▶ Prompt
Read through the records. Copy each line that has the word "counts".

▶ Data to use

______

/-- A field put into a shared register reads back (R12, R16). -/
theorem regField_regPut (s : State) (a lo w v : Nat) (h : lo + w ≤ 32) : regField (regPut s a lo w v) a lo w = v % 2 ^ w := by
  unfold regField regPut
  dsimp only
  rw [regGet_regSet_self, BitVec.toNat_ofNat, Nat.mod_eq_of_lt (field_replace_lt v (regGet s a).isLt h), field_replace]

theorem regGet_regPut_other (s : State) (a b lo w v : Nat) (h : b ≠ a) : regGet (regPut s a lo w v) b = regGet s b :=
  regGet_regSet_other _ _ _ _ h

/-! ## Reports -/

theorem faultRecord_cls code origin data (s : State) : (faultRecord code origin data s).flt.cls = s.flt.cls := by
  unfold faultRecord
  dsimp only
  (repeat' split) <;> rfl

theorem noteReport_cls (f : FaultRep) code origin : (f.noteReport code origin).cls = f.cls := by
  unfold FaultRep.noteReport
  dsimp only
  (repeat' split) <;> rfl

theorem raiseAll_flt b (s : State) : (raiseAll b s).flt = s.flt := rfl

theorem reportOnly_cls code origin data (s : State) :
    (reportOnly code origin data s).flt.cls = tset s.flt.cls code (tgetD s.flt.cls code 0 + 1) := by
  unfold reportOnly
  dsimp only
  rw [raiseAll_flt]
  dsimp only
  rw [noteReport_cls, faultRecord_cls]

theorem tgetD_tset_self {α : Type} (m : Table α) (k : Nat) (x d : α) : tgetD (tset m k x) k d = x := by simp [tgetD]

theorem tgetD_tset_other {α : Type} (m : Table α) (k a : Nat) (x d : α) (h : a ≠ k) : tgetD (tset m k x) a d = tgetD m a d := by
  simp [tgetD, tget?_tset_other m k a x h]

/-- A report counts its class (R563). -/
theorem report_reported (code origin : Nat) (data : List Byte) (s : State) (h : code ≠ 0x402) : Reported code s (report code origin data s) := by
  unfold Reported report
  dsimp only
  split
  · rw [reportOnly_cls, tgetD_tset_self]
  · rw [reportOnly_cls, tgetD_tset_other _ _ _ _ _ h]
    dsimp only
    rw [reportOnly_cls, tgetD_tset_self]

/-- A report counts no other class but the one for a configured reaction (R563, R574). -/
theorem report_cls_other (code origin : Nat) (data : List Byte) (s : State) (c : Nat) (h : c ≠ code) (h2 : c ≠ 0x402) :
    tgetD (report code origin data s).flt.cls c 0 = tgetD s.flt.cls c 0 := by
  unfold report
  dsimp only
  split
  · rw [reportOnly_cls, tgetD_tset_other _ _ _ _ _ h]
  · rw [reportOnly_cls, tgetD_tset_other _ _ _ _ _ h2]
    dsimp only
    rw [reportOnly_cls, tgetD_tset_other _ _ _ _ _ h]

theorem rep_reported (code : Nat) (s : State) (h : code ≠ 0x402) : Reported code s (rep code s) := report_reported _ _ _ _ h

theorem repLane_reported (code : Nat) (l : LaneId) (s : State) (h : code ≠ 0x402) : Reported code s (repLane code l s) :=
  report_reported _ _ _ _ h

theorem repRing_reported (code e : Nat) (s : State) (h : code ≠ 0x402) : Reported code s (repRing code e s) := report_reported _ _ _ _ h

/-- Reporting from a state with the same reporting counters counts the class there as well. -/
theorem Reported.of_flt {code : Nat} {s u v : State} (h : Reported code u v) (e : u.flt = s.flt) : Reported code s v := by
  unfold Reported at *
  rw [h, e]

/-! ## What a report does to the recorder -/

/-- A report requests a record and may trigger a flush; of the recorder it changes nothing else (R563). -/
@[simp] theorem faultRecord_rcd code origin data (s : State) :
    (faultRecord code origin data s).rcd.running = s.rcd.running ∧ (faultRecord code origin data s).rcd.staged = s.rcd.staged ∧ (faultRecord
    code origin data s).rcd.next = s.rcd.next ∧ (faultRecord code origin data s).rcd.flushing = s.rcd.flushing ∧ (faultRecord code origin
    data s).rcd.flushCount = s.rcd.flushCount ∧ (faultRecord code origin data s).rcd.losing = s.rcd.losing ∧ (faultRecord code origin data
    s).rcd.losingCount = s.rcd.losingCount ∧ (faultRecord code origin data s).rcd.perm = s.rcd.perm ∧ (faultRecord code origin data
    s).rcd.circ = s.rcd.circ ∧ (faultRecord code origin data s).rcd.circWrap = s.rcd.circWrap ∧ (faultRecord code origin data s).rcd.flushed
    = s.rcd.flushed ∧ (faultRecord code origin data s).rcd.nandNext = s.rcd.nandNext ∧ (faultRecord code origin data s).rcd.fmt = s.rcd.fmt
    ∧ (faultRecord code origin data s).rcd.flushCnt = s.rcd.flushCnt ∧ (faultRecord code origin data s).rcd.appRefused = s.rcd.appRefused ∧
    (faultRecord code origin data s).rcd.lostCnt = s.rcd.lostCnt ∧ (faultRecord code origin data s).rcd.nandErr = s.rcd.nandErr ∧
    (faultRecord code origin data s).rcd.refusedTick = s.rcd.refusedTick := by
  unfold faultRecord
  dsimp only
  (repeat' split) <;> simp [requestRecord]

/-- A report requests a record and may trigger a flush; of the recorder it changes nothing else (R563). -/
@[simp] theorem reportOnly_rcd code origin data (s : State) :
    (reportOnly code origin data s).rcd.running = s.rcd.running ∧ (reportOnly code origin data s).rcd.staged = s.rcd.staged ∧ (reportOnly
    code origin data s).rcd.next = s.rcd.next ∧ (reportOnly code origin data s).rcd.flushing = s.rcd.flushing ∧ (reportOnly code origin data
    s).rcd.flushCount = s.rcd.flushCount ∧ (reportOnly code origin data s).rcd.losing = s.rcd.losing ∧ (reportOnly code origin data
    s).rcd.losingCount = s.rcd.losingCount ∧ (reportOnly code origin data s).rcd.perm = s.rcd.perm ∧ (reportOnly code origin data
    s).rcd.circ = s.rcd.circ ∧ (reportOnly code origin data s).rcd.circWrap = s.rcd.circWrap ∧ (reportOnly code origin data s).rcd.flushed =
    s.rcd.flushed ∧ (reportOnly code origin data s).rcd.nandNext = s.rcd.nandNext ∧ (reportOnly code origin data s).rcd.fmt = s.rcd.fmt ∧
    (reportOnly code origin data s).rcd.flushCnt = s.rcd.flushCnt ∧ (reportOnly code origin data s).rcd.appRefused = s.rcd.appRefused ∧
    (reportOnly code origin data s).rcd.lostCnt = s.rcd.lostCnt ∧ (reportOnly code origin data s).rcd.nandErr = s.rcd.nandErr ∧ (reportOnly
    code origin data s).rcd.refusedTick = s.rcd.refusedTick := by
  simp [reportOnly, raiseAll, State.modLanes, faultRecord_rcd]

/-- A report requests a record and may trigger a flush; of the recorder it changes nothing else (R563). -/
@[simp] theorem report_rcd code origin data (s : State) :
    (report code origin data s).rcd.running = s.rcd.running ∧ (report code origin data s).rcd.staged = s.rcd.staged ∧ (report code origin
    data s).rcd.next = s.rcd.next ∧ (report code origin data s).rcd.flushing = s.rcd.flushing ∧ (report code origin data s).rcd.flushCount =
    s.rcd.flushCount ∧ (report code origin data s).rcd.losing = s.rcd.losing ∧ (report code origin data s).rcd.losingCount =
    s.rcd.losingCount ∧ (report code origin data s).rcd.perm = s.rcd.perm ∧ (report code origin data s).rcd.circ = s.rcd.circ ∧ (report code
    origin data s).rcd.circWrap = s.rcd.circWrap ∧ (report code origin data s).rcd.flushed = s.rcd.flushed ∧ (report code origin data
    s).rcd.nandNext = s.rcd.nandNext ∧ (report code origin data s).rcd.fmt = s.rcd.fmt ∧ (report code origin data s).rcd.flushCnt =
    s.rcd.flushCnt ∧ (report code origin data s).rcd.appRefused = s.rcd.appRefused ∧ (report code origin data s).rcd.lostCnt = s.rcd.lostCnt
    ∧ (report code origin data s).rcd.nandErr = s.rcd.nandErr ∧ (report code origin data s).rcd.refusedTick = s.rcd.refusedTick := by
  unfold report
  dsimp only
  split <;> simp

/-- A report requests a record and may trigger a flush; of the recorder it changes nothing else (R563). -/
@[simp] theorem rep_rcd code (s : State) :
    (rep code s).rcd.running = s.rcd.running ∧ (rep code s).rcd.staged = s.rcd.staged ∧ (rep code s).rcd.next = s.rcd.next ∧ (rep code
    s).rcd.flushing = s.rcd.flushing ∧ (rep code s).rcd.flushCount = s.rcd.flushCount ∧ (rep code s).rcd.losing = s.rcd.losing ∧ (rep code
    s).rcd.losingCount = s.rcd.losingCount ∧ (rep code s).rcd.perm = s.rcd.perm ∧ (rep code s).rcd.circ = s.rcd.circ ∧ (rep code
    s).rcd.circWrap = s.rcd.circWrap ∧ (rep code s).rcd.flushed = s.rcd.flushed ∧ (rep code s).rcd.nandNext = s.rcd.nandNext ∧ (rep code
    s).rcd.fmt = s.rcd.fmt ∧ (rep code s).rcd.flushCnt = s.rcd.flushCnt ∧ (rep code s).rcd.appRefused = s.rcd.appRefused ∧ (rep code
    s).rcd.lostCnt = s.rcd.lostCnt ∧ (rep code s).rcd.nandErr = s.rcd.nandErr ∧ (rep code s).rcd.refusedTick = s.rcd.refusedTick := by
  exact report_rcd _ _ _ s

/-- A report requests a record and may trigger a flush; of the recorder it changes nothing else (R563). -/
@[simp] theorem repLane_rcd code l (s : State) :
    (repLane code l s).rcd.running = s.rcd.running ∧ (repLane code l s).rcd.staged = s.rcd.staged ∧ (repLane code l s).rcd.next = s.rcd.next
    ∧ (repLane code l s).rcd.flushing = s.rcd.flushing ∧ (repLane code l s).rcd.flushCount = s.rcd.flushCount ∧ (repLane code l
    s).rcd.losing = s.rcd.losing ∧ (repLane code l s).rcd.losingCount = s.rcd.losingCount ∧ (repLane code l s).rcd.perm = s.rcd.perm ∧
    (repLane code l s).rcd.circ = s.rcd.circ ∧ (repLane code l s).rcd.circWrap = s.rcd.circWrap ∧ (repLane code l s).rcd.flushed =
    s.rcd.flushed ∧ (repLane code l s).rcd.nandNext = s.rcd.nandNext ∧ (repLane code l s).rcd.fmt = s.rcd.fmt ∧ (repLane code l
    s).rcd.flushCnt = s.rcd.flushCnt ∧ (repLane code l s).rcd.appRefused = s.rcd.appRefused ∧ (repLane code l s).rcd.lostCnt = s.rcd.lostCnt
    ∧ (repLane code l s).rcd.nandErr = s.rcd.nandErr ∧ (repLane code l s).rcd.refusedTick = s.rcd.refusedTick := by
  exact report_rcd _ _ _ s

______

▶ Solution for this task
/-- A report counts its class (R563). -/
/-- A report counts no other class but the one for a configured reaction (R563, R574). -/
/-- Reporting from a state with the same reporting counters counts the class there as well. -/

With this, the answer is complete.